Początkiem nawrócenia miało być zetknięcie się ze sztuką współczesną – jej przemyślenie, przetrawienie i wreszcie przezwyciężenie.

A więc droga Nowosielskiego-artysty była swoista. Sam podkreślał, że wychowanie wśród ikon i pod kierunkiem prawosławnego ojca wcale nie otworzyło go na tę rzeczywistość, do której przywiązał się w dojrzałym życiu. Początkiem nawrócenia miało być zetknięcie się ze sztuką współczesną – jej przemyślenie, przetrawienie i wreszcie przezwyciężenie. Przede wszystkim surrealizm, który dla Nowosielskiego był m.in. otwarciem na inne doświadczenie czasu.

W tradycyjnie rozumianej ikonie perspektywa jest odwrócona. To nie jest znana nam perspektywa zbieżna, która kieruje widza w głąb obrazu, a zarazem ustanawia obserwatora centrum, głównym porządkującym oglądaną rzeczywistość. Na ikonach perspektywa się nie zbiega, ale raczej „rozbiega”, rozchodzi i otwiera na wieczność.

22 nowosi reed

Jerzy Nowosielski, Abstrakcja w czerwieniach, 1995, źródło: www.agraart.pl

Odwrotność przestrzeni jest także odwrotnością czasu. Tak odwrócony czas opisuje w Ikonostasie Paweł Floreński. Doświadczenie sakralnego czasu jest przeciwieństwem tego doświadczenia, z którym mamy do czynienia w życiu codziennym i bardziej przypomina tę percepcję czasu, której doznajemy w czasie snu. Przykład z Floreńskiego. Wyobraźmy sobie sen, który jest spójną opowieścią, łańcuchem przyczyn i skutków. Końcowym momentem snu, do którego prowadziła spójnie logiczna historia, jest nasza śmierć na szafocie.

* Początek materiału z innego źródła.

/-! ### One step of each instruction, on the vectors of spec 95_test_vectors.md -/

/-- Dispatch (R150) and the STATUS bytes of programs P2 and P6. -/
theorem test_init : after (exec .init fresh) (fun t => (t.busy, t.phase)) = some (true, 0x01#6) := by decide
theorem test_init_refused : after (exec .init ready) statusView = some 0x2A#8 := by decide
theorem test_get : after (exec .get ready) (fun t => (t.busy, t.phase)) = some (true, 0x20#6) := by decide
theorem test_get_refused : after (exec .get fresh) statusView = some 0x28#8 := by decide
theorem test_idle : exec .idle fresh = .next fresh := rfl

/-- Configuration writes in the default order (program P1: 0xF5, 0xF4, 0xF2). -/
theorem test_wrcfg0 :
    after (exec .wrcfg0 (initAt 0x01#6)) (fun t => t.history) = some [.write 0x76#8 0xF5#8 0x10#8 true] := by decide
theorem test_wrcfg1 :
    after (exec .wrcfg1 (initAt 0x02#6)) (fun t => t.history) = some [.write 0x76#8 0xF4#8 0x24#8 true] := by decide
theorem test_wrcfg2 :
    after (exec .wrcfg2 (initAt 0x03#6)) (fun t => t.history) = some [.write 0x76#8 0xF2#8 0x01#8 true] := by decide

/-- The loads, on the standard image of section 3 of the vectors. -/
theorem test_ldt1 :
    after (exec .ldt1 { initAt 0x04#6 with sensor := [(0x88, 0x70#8), (0x89, 0x6B#8)] }) (fun t => t.calT.t1) =
      some 27504#16 := by decide
theorem test_ldt2 :
    after (exec .ldt2 { initAt 0x05#6 with sensor := [(0x8A, 0x43#8), (0x8B, 0x67#8)] }) (fun t => t.calT.t2) =
      some 26435#16 := by decide
theorem test_ldt3 :
    after (exec .ldt3 { initAt 0x06#6 with sensor := [(0x8C, 0x18#8), (0x8D, 0xFC#8)] }) (fun t => t.calT.t3.toInt) =
      some (-1000) := by decide
theorem test_ldp1 :
    after (exec .ldp1 { initAt 0x07#6 with sensor := [(0x8E, 0x7D#8), (0x8F, 0x8E#8)] }) (fun t => t.calP.p1.toNat) =
      some 36477 := by decide
theorem test_ldp2 :
    after (exec .ldp2 { initAt 0x08#6 with sensor := [(0x90, 0x43#8), (0x91, 0xD6#8)] }) (fun t => t.calP.p2.toInt) =
      some (-10685) := by decide
theorem test_ldp3 :
    after (exec .ldp3 { initAt 0x09#6 with sensor := [(0x92, 0xD0#8), (0x93, 0x0B#8)] }) (fun t => t.calP.p3.toInt) =
      some 3024 := by decide
theorem test_ldp4 :
    after (exec .ldp4 { initAt 0x0A#6 with sensor := [(0x94, 0x27#8), (0x95, 0x0B#8)] }) (fun t => t.calP.p4.toInt) =
      some 2855 := by decide
theorem test_ldp5 :
    after (exec .ldp5 { initAt 0x0B#6 with sensor := [(0x96, 0x8C#8), (0x97, 0x00#8)] }) (fun t => t.calP.p5.toInt) =
      some 140 := by decide
theorem test_ldp6 :
    after (exec .ldp6 { initAt 0x0C#6 with sensor := [(0x98, 0xF9#8), (0x99, 0xFF#8)] }) (fun t => t.calP.p6.toInt) =
      some (-7) := by decide
theorem test_ldp7 :
    after (exec .ldp7 { initAt 0x0D#6 with sensor := [(0x9A, 0x8C#8), (0x9B, 0x3C#8)] }) (fun t => t.calP.p7.toInt) =
      some 15500 := by decide
theorem test_ldp8 :
    after (exec .ldp8 { initAt 0x0E#6 with sensor := [(0x9C, 0xF8#8), (0x9D, 0xC6#8)] }) (fun t => t.calP.p8.toInt) =
      some (-14600) := by decide
theorem test_ldp9 :
    after (exec .ldp9 { initAt 0x0F#6 with sensor := [(0x9E, 0x70#8), (0x9F, 0x17#8)] }) (fun t => t.calP.p9.toInt) =
      some 6000 := by decide
theorem test_ldh1 :
    after (exec .ldh1 { initAt 0x10#6 with sensor := [(0xA1, 0x4B#8)] }) (fun t => t.calH.h1.toNat) = some 75 := by
  decide
theorem test_ldh2 :
    after (exec .ldh2 { initAt 0x11#6 with sensor := [(0xE1, 0x6F#8), (0xE2, 0x01#8)] }) (fun t => t.calH.h2.toInt) =
      some 367 := by decide
theorem test_ldh3 :
    after (exec .ldh3 { initAt 0x12#6 with sensor := [(0xE3, 0xFF#8)] }) (fun t => t.calH.h3.toNat) = some 255 := by
  decide
theorem test_ldh6 :
    after (exec .ldh6 { initAt 0x15#6 with sensor := [(0xE7, 0x80#8)] }) (fun t => t.calH.h6.toInt) = some (-128) := by
  decide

A zatem jesteśmy na tym szafocie i spada na nas ostrze gilotyny. Budzimy się w tym momencie i okazuje się, że oto spadła na nas rama łóżka. Tak więc chociaż senną historię przeżywaliśmy po świecku, od początku do końca, to jednak ułożona została zupełnie inaczej, od końca.

To odwrócenie, inne doświadczenie czasu i przestrzeni, jest istotą dojrzałego malarstwa Nowosielskiego. Jego ziemskie życie dobiegło końca. Zobaczył początek.